Seguin, TX, USA / Seguin Today
Taking Ash Wednesday to the streets


Local churches host Ashes to Go

(Seguin) — Local church congregations are marking the start of the Lenten Season today with the continuation of their “Ashes to Go” event.

For the ninth year in a row, Emanuel’s Lutheran Church is bringing Ash Wednesday to the people of Seguin with the convenient drive-thru format. Marcus Bigott, senior pastor at Emanuel’s Lutheran Church, says “Ashes-to-Go” enables busy people to receive ashes and a blessing from clergy representing both First Presbyterian and Emanuel’s Lutheran Churches.

Bigott says during Wednesday’s lunch hour from noon to one, the parking spaces adjacent to Emanuel’s on Gonzales Street, will become the unconventional home to a historic Christian tradition of receiving a cross of ashes at the beginning of the holy season of Lent.

“Ash Wednesday begins the season of the church year that we call Lent. From the very early days of the Christian faith, there was a time that we as Christians remembered Christ’s passion, his death, his crucifixion and as well as how it ended with the resurrection and Easter Sunday, so Ash Wednesday begins that time of the church year. It has been, as I said from very very on, even back to the Middle Ages, this has been something celebrated by Christians,” said Bigott. 

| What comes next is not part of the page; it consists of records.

-- ==== Sys2Proof/Laws/State.lean ====
section
/-!
SUPPORT. Laws/State.lean: what each named update of the block changes and what it leaves alone, one lemma per field.
-/
namespace Sys2Proof.Machine

@[simp] theorem State.upd_dev (s : State) (f : Device → Device) : (s.upd f).dev = f s.dev := rfl
@[simp] theorem State.upd_pending (s : State) (f : Device → Device) : (s.upd f).pending = s.pending := rfl

@[simp] theorem Device.updMb_eq (d : Device) (k : Nat) (f : _ → _) : d.updMb k f = d.setMb k (f (d.mb k)) := rfl
@[simp] theorem Device.updUnit_eq (d : Device) (k : Nat) (f : _ → _) : d.updUnit k f = d.setUnit k (f (d.unit k)) := rfl
@[simp] theorem Device.updCore_eq (d : Device) (k : Nat) (f : _ → _) : d.updCore k f = d.setCore k (f (d.core k)) := rfl
@[simp] theorem Device.updPort_eq (d : Device) (k : Nat) (f : _ → _) : d.updPort k f = d.setPort k (f (d.port k)) := rfl

@[simp] theorem Device.setMb_now (d : Device) (m : Nat) (x : Mailbox) : (d.setMb m x).now = d.now := rfl
@[simp] theorem Device.setMb_presence (d : Device) (m : Nat) (x : Mailbox) : (d.setMb m x).presence = d.presence := rfl
@[simp] theorem Device.setMb_mgmt (d : Device) (m : Nat) (x : Mailbox) : (d.setMb m x).mgmt = d.mgmt := rfl
@[simp] theorem Device.setMb_boot (d : Device) (m : Nat) (x : Mailbox) : (d.setMb m x).boot = d.boot := rfl
@[simp] theorem Device.setMb_power (d : Device) (m : Nat) (x : Mailbox) : (d.setMb m x).power = d.power := rfl
@[simp] theorem Device.setMb_units (d : Device) (m : Nat) (x : Mailbox) : (d.setMb m x).units = d.units := rfl
@[simp] theorem Device.setMb_cores (d : Device) (m : Nat) (x : Mailbox) : (d.setMb m x).cores = d.cores := rfl
@[simp] theorem Device.setMb_quads (d : Device) (m : Nat) (x : Mailbox) : (d.setMb m x).quads = d.quads := rfl
@[simp] theorem Device.setMb_sync (d : Device) (m : Nat) (x : Mailbox) : (d.setMb m x).sync = d.sync := rfl
@[simp] theorem Device.setMb_tiers (d : Device) (m : Nat) (x : Mailbox) : (d.setMb m x).tiers = d.tiers := rfl
@[simp] theorem Device.setMb_sections (d : Device) (m : Nat) (x : Mailbox) : (d.setMb m x).sections = d.sections := rfl
@[simp] theorem Device.setMb_training (d : Device) (m : Nat) (x : Mailbox) : (d.setMb m x).training = d.training := rfl
@[simp] theorem Device.setMb_sched (d : Device) (m : Nat) (x : Mailbox) : (d.setMb m x).sched = d.sched := rfl
@[simp] theorem Device.setMb_ports (d : Device) (m : Nat) (x : Mailbox) : (d.setMb m x).ports = d.ports := rfl
@[simp] theorem Device.setMb_set (d : Device) (m : Nat) (x : Mailbox) : (d.setMb m x).set = d.set := rfl
@[simp] theorem Device.setMb_meter (d : Device) (m : Nat) (x : Mailbox) : (d.setMb m x).meter = d.meter := rfl
@[simp] theorem Device.setMb_netLinks (d : Device) (m : Nat) (x : Mailbox) : (d.setMb m x).netLinks = d.netLinks := rfl
@[simp] theorem Device.setMb_hitches (d : Device) (m : Nat) (x : Mailbox) : (d.setMb m x).hitches = d.hitches := rfl
@[simp] theorem Device.setMb_get_unit (d : Device) (m : Nat) (x : Mailbox) (k : Nat) : (d.setMb m x).unit k = d.unit k := rfl
@[simp] theorem Device.setMb_get_core (d : Device) (m : Nat) (x : Mailbox) (k : Nat) : (d.setMb m x).core k = d.core k := rfl
@[simp] theorem Device.setMb_get_quad (d : Device) (m : Nat) (x : Mailbox) (k : Nat) : (d.setMb m x).quad k = d.quad k := rfl
@[simp] theorem Device.setMb_get_port (d : Device) (m : Nat) (x : Mailbox) (k : Nat) : (d.setMb m x).port k = d.port k := rfl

Pastor Bigott says for years the event has been held in the Guadalupe Valley Habitat for Humanity ReStore parking lot. He says although this year’s new location is still just around the corner, pastors are ready to greet anyone who pulls into the drive-thru lane whether on foot, bicycle, or vehicle.

“It started out of a way of engaging our community where our community is. Not everyone has the ability to leave work or to take the time from work to join a church service that happens in the middle of the day or a church service that happens at night but wanted to be a part of the ritual and be a part of the worshipping community and so our predecessors here at Emanuel’s and I know other pastors around the nation have done so is created a space where we engage the community both in both prayer and marking one another with the sign of the cross with the words ‘remember that you are dust and to dust you shall return.” But then also, that afforded us something really unique during the pandemic which was a safe way to engage one another outside with a symbol that kept us connected as a Christian community. I know here at Emmanuel’s; we saw actually an uptick in our participation in 2020 as stuff was really heating up. We saw the world shut down in March and then 2021, it was really a sign of hopefulness that we were returning to rhythms that were familiar,” said Bigott.

He says over the years, the event continues to grow attracting more and more people. He says latest record show anywhere up to 75 participants during that one-hour timeframe.

This year’s participants are asked to follow the signs along Court Street directing them down Bowie and Gonzales Streets.

Other churches such as St. James Catholic Church and Our Lady of Guadalupe Church will also be hosting their own respective services. Multiple Ash Wednesday services are being scheduled at these and other various churches throughout the day.